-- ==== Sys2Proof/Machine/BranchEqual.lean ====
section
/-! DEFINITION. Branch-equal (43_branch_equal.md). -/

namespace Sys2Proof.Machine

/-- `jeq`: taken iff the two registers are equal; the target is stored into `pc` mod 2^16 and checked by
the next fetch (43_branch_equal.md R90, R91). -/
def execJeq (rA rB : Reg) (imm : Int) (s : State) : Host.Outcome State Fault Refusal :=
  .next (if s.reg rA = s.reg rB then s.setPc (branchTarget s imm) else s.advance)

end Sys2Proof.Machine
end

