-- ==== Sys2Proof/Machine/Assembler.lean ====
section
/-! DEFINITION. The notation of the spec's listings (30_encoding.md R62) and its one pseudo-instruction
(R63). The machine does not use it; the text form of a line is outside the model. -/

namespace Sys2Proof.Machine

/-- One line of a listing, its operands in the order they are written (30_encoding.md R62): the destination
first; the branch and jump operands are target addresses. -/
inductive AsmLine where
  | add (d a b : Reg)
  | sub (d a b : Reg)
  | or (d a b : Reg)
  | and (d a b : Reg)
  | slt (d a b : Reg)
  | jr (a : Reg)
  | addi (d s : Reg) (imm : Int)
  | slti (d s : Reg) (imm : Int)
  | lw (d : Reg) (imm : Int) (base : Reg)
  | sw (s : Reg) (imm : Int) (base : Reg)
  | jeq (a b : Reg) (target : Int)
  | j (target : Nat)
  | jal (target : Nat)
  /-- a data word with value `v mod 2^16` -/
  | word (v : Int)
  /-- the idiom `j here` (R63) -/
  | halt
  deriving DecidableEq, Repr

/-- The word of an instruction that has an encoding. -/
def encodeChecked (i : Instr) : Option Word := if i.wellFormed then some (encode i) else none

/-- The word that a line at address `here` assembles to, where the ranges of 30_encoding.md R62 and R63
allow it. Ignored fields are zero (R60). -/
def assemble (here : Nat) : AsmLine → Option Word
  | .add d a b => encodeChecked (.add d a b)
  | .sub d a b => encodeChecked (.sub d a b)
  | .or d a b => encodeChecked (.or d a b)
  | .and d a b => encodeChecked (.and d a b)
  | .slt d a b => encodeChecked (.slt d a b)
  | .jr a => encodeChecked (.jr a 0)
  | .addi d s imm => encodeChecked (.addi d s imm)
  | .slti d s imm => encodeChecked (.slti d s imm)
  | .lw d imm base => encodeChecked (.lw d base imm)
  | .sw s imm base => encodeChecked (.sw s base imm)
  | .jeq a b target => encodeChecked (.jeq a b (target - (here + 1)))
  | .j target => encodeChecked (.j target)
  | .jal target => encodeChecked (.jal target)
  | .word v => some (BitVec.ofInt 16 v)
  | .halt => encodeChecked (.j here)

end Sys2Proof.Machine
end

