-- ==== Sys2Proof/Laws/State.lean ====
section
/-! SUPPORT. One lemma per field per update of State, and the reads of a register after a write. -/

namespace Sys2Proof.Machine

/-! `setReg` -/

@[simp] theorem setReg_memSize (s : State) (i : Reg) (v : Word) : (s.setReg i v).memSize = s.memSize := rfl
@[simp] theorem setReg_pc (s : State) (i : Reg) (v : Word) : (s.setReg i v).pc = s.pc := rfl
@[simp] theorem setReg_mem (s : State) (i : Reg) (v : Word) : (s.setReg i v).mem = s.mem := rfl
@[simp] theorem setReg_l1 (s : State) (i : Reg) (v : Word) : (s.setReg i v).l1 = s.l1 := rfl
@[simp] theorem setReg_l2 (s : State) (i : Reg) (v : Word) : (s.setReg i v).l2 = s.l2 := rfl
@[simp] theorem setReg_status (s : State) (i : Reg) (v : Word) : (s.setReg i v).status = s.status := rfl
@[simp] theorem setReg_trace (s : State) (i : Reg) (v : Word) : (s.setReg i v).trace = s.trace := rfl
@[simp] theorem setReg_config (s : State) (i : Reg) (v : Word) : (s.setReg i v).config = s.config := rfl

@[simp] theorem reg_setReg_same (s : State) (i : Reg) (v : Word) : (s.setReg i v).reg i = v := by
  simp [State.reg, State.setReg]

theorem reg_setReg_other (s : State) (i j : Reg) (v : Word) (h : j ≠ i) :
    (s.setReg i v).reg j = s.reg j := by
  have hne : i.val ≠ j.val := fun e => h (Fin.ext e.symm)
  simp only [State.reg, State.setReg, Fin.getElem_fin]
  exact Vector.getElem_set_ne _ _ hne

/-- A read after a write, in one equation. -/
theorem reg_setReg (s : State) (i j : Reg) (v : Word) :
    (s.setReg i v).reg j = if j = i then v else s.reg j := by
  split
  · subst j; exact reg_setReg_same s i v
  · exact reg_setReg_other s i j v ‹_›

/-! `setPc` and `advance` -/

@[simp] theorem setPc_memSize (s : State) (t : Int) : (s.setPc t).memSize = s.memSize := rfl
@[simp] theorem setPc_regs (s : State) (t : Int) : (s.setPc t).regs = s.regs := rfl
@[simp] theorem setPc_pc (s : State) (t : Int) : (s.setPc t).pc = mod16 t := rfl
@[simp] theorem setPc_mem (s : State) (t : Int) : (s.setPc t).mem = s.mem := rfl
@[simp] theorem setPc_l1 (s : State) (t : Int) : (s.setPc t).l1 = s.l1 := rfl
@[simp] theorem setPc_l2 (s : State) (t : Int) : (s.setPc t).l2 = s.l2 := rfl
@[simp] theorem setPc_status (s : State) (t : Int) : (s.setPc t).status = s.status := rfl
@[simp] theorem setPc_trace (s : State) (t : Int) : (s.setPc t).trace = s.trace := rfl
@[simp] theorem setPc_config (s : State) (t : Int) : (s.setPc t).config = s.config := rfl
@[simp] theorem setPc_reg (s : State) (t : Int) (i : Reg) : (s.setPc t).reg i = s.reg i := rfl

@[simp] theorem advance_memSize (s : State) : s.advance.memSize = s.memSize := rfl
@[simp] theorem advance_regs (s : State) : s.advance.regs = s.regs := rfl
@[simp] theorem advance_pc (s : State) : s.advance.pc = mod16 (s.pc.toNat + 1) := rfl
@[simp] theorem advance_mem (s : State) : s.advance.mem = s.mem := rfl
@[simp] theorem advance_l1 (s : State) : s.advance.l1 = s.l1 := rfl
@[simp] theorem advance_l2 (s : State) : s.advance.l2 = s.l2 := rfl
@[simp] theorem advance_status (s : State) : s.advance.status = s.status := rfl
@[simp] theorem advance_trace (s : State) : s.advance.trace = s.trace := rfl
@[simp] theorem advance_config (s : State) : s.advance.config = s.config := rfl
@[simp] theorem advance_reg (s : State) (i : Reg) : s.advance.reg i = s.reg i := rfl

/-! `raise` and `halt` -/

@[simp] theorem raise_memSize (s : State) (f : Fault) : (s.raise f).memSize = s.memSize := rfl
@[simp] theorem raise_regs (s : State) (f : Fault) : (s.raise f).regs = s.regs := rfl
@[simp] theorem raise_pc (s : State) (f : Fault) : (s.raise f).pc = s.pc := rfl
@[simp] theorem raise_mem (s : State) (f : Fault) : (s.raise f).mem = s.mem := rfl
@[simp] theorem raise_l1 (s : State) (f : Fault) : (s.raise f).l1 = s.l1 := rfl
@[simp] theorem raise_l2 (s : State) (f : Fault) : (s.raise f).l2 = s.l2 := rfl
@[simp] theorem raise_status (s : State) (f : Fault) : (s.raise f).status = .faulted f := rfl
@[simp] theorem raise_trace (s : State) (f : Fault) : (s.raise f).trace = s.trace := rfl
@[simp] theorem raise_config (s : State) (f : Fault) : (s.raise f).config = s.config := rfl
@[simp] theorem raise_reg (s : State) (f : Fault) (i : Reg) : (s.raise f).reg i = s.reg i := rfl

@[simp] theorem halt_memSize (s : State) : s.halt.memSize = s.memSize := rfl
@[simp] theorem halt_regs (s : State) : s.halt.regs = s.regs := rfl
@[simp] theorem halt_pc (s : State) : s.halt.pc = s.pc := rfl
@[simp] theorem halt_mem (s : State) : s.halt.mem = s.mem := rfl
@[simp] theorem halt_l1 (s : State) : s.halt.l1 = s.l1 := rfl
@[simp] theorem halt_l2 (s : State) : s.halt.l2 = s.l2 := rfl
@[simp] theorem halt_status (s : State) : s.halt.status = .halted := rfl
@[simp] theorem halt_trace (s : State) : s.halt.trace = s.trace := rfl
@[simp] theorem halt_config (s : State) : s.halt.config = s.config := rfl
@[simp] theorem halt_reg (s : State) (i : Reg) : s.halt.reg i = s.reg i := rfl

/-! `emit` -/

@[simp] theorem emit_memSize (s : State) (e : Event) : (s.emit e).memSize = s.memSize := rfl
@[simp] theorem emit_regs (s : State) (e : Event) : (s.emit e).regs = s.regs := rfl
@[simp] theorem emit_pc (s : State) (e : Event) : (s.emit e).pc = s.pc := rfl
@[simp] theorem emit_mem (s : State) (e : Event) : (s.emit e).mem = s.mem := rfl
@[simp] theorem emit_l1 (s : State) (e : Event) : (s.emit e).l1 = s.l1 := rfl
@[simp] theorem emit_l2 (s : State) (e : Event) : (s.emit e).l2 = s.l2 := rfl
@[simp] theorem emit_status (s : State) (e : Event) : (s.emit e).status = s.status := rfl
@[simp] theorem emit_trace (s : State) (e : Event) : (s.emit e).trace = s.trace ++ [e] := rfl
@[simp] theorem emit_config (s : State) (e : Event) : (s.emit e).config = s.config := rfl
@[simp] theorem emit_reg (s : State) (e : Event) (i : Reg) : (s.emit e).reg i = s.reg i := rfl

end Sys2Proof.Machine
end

::::::::

# WHAT THE TASK ASKS:
The exact lines of the material above starting at the one that contains "t).status = s.status := rfl" and ending at the one that contains "t).config = s.config := rfl" are what to retype; leave out everything else.

# EXERCISE RESPONSE:
@[simp] theorem setPc_status (s : State) (t : Int) : (s.setPc t).status = s.status := rfl
@[simp] theorem setPc_trace (s : State) (t : Int) : (s.setPc t).trace = s.trace := rfl
@[simp] theorem setPc_config (s : State) (t : Int) : (s.setPc t).config = s.config := rfl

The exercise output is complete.